◆ **WHAT YOU SHOULD DO**: Please work out how many of the lines below include "runWf". Only the number should be given.

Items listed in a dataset
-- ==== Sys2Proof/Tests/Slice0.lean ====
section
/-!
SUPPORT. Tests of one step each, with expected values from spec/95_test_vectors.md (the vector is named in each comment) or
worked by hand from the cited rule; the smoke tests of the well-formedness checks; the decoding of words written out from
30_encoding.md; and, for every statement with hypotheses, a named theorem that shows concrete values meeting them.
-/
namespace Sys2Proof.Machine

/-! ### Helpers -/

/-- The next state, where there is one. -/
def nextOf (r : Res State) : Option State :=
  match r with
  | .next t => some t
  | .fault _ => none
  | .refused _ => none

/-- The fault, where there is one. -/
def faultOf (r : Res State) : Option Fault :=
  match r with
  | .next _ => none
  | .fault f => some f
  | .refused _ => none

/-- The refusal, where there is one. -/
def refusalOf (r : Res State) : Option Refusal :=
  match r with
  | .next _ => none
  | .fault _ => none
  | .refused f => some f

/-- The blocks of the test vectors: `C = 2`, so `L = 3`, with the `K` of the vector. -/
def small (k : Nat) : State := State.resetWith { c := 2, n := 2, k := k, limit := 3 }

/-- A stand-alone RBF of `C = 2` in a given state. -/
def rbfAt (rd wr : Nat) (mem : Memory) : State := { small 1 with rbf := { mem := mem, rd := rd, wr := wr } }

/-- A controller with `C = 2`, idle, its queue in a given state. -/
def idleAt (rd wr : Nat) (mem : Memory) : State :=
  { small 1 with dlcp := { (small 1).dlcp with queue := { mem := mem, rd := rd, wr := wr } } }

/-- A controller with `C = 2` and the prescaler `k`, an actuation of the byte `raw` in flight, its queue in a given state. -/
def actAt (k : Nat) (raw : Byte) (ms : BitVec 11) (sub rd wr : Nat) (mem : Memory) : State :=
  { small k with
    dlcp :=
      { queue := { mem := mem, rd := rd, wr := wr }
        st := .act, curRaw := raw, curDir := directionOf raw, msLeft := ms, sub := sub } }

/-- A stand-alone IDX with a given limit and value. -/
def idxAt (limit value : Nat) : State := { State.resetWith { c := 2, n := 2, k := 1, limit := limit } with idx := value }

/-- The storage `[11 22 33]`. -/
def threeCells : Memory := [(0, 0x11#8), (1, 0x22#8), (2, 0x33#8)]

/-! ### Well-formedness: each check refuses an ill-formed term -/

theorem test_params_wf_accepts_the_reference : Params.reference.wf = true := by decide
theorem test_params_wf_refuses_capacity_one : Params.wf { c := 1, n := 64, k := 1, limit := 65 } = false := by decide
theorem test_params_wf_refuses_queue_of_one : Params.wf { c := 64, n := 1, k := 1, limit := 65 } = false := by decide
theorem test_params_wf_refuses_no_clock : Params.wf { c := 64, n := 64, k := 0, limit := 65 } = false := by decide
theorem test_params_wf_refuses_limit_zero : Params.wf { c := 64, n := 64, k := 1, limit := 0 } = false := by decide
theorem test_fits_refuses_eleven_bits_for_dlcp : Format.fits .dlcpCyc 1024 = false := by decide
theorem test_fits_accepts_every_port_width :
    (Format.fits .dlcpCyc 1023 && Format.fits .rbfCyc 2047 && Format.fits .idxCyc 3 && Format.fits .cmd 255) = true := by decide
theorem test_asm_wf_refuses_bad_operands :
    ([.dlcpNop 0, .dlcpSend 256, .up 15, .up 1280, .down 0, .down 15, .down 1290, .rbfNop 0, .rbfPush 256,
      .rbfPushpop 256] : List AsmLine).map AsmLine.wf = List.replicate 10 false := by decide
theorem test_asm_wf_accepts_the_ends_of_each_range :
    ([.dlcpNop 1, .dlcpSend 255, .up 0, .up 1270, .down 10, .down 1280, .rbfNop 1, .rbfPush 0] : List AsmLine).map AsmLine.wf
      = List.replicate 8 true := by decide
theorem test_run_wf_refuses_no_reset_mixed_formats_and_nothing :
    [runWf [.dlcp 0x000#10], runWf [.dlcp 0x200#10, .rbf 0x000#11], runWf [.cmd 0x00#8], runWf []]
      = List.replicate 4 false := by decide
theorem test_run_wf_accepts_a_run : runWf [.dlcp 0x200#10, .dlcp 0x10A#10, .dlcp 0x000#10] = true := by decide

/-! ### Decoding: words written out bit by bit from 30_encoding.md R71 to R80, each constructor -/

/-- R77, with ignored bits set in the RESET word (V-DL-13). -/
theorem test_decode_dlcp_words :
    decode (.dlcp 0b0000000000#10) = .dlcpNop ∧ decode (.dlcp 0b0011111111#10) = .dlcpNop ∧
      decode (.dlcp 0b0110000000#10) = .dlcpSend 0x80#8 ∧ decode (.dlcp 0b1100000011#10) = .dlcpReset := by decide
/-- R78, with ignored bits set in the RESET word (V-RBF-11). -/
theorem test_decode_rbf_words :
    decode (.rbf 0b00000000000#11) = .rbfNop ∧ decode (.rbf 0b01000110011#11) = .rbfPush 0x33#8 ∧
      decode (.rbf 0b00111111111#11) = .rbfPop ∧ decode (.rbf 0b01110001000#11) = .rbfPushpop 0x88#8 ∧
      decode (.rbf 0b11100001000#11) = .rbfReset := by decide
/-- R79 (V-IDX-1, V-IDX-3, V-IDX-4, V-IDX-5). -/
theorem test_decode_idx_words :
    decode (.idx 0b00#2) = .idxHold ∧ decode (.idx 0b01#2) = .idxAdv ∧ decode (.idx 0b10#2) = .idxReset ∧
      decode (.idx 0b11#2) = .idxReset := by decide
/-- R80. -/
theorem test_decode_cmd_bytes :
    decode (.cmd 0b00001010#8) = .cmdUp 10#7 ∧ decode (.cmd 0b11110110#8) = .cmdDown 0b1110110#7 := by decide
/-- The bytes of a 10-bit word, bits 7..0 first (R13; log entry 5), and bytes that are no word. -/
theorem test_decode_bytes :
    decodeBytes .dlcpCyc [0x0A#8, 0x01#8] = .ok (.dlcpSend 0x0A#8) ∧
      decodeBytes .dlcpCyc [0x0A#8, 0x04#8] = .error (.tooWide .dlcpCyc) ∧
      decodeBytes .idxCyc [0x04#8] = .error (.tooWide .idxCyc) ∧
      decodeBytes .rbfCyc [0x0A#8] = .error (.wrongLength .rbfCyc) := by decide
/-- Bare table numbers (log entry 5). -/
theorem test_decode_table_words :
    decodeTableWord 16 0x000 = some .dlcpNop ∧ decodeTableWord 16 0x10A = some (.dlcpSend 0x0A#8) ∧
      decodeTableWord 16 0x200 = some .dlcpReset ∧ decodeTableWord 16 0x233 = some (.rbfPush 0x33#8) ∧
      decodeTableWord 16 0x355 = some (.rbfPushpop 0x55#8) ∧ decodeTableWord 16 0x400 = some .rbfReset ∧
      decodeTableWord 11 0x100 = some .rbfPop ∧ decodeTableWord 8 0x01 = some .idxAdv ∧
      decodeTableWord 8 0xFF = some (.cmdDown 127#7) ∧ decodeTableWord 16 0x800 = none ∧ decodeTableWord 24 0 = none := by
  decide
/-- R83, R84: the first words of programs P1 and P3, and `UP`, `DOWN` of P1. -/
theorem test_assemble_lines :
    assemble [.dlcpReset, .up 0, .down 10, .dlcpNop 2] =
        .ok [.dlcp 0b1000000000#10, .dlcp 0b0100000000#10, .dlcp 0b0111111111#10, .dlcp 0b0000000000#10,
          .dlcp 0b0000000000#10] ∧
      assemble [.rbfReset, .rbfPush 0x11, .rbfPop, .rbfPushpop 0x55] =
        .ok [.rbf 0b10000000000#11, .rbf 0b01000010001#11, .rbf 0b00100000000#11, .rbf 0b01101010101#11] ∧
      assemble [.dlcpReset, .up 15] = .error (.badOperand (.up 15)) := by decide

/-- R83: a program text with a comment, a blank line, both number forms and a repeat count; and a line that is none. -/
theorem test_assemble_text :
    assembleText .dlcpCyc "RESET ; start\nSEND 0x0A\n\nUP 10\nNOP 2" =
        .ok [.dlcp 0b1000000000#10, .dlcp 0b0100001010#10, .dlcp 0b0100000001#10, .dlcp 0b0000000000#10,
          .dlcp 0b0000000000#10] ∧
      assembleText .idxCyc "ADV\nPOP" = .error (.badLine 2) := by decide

◆ **EXERCISE RESPONSE**: 2